Generate a random sample of size 100000 drawn from the Beta distribution and compute the sample trimmed mean.

 > $A≔\mathrm{Sample}\left('\mathrm{Β}'\left(3,5\right),{10}^{5}\right):$
 > $\mathrm{TrimmedMean}\left(A,5,95\right)$
 ${0.370866512196985}$ (1)
 > $\mathrm{WinsorizedMean}\left(A,5,95\right)$
 ${0.373119772244118}$ (2)

Compute the trimmed mean of a weighted data set.

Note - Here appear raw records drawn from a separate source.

-- ==== Sys2Proof/Laws/Issue.lean ====
section
/-! SUPPORT. What `issue` answers for a thread that issues alone: each shared operation once, so that no later proof unfolds
it. -/

set_option Elab.async false

namespace Sys2Proof.Machine

open Host (Outcome)

/-! ## Tables -/

theorem Tab.find_set_same {α : Type} (t : Tab α) (a : Nat) (x : α) : (t.set a x).find a = some x := by
  induction t with
  | nil => simp [Tab.set, Tab.find]
  | cons e r ih =>
    obtain ⟨k, v⟩ := e
    unfold Tab.set
    split
    · simp [Tab.find]
    · split
      · simp [Tab.find]
      · rename_i h
        simp [Tab.find, h, ih]

theorem Tab.find_set_other {α : Type} (t : Tab α) (a b : Nat) (x : α) (h : b ≠ a) : (t.set a x).find b = t.find b := by
  induction t with
  | nil => simp [Tab.set, Tab.find, Ne.symm h]
  | cons e r ih =>
    obtain ⟨k, v⟩ := e
    unfold Tab.set
    split
    · simp [Tab.find, Ne.symm h]
    · split
      · rename_i hk
        subst hk
        simp [Tab.find, Ne.symm h]
      · simp [Tab.find, ih]

theorem find_setThread (s : State) (t : Tid) (th : Thread) : (s.setThread t th).threads.find t = some th :=
  Tab.find_set_same _ _ _

theorem find_setThread_other (s : State) (t k : Tid) (th : Thread) (h : k ≠ t) :
    (s.setThread t th).threads.find k = s.threads.find k := Tab.find_set_other _ _ _ _ h

/-! ## The checks before a word's own part (R74) -/

theorem eTrap_none {th : Thread} {l : List (BitVec 5)} (h : ∀ f ∈ l, th.full (fieldReg f) = true) : th.eTrap l = none := by
  induction l with
  | nil => rfl
  | cons f r ih =>
    have hf := h f (by simp)
    simp [Thread.eTrap, hf, ih fun g hg => h g (by simp [hg])]

theorem firstEmpty_none {th : Thread} {l : List (BitVec 4)} (h : ∀ d ∈ l, th.full d = true) : th.firstEmpty l = none := by
  induction l with
  | nil => rfl
  | cons f r ih =>
    have hf := h f (by simp)
    simp [Thread.firstEmpty, hf, ih fun g hg => h g (by simp [hg])]

/-- A word goes on to its own part when its mode, its guard and its operands allow it. -/
theorem precheck_go {th : Thread} {q : Issue} {w : W32} {pend : BitVec 5 → Bool} (hs : q.sup = true → th.sup = true)
    (ha : q.anch = true → th.mob = false) (hg : ∀ g n, q.guard = some (g, n) → th.guardOk g n = true)
    (hr : th.Ready q.srcs q.dsts) (hv : ∀ v ∈ q.vecs, pend v = false) : th.precheck q w pend = .go := by
  unfold Thread.precheck
  have h1 : (q.sup && !th.sup) = false := by cases h : q.sup <;> simp [h, hs]
  have h2 : (q.anch && th.mob) = false := by cases h : q.anch <;> simp [h, ha]
  rw [if_neg (by simp [h1]), if_neg (by simp [h2])]
  have h4 : th.firstEmpty (q.srcs.map fieldReg ++ q.dsts) = none := by
    apply firstEmpty_none
    intro d hd
    rcases List.mem_append.mp hd with h | h
    · obtain ⟨f, hf, rfl⟩ := List.mem_map.mp h
      exact hr.srcs f hf
    · exact hr.dsts d h
  have h5 : q.vecs.find? pend = none := by
    rw [List.find?_eq_none]
    intro v hv'
    simp [hv v hv']
  cases hq : q.guard with
  | none => simp [eTrap_none hr.srcs, h4, h5]
  | some g => simp [hg g.1 g.2 hq, eTrap_none hr.srcs, h4, h5]

/-- A word without guard, mode condition or vector register. -/
theorem precheck_go_plain {th : Thread} {srcs : List (BitVec 5)} {dsts : List (BitVec 4)} {w : W32} {pend : BitVec 5 → Bool}
    (hr : th.Ready srcs dsts) : th.precheck { srcs := srcs, dsts := dsts } w pend = .go :=
  precheck_go (by simp) (by simp) (by simp) hr (by simp)

/-- A guarded word. -/
theorem precheck_go_guard {th : Thread} {srcs : List (BitVec 5)} {dsts : List (BitVec 4)} {g : BitVec 4} {n : BitVec 1}
    {w : W32} {pend : BitVec 5 → Bool} (hg : th.guardOk g n = true) (hr : th.Ready srcs dsts) :
    th.precheck { guard := some (g, n), srcs := srcs, dsts := dsts } w pend = .go :=
  precheck_go (by simp) (by simp) (by rintro _ _ ⟨⟩; exact hg) hr (by simp)

/-! ## A word of a lone thread -/

theorem openChunk_plain {s : State} {th : Thread} (h : th.det = false) : s.openChunk s.cur th = s := by
  simp [State.openChunk, h]

/-- A word that writes no vector register saves none. -/
@[simp] theorem saved_none (s : State) (t : Tid) (r : Res) : s.saved t none r = r := by
  cases r with
  | done s1 =>
    have : s.saveVec s1 t none = some s1 := by
      unfold State.saveVec
      cases s1.threads.find t <;> rfl
    simp [State.saved, this]
  | _ => rfl

/-- Outside a region no vector register is saved (R327). -/
theorem saved_outside {s s1 : State} {t : Tid} {vd : Option (BitVec 5)} {u : Thread} (hf : s1.threads.find t = some u)
    (hr : u.region = none) : s.saved t vd (.done s1) = .done s1 := by
  cases vd <;> simp [State.saved, State.saveVec, hf, hr]

/-- No masks enter a checkpoint outside regions and chunks (R321, R327). -/
theorem keepSlot_closed {s : State} {t : Tid} {th : Thread} (hr : th.region = none) (hc : th.chunk.open_ = false) :
    s.keepSlot t th = s := by
  simp [State.keepSlot, hr, hc]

 > $V≔⟨\mathrm{seq}\left(i,i=57..77\right),\mathrm{undefined}⟩:$
 > $W≔⟨2,4,14,41,83,169,394,669,990,1223,1329,1230,1063,646,392,202,79,32,16,5,2,5⟩:$
 > $\mathrm{TrimmedMean}\left(V,5,95,\mathrm{weights}=W\right)$
 ${67.0243176820592}$ (3)
 > $\mathrm{TrimmedMean}\left(V,5,95,\mathrm{weights}=W,\mathrm{ignore}=\mathrm{true}\right)$
 ${67.0217433508057}$ (4)

Consider the following Matrix data set.

 > $M≔\mathrm{Matrix}\left(\left[\left[3,1130,114694\right],\left[4,1527,127368\right],\left[3,907,88464\right],\left[2,878,96484\right],\left[4,995,128007\right]\right]\right)$
 ${M}{≔}\left[\begin{array}{ccc}{3}& {1130}& {114694}\\ {4}& {1527}& {127368}\\ {3}& {907}& {88464}\\ {2}& {878}& {96484}\\ {4}& {995}& {128007}\end{array}\right]$ (5)

We compute the 25 percent trimmed mean of each of the columns.

 > $\mathrm{TrimmedMean}\left(M,25,75\right)$
 $\left[\begin{array}{ccc}{3.33333333333333}& {1010.66666666667}& {112848.666666667}\end{array}\right]$ (6)

References

 Stuart, Alan, and Ord, Keith. Kendall's Advanced Theory of Statistics. 6th ed. London: Edward Arnold, 1998. Vol. 1: Distribution Theory.

Compatibility

 • The A parameter was updated in Maple 16.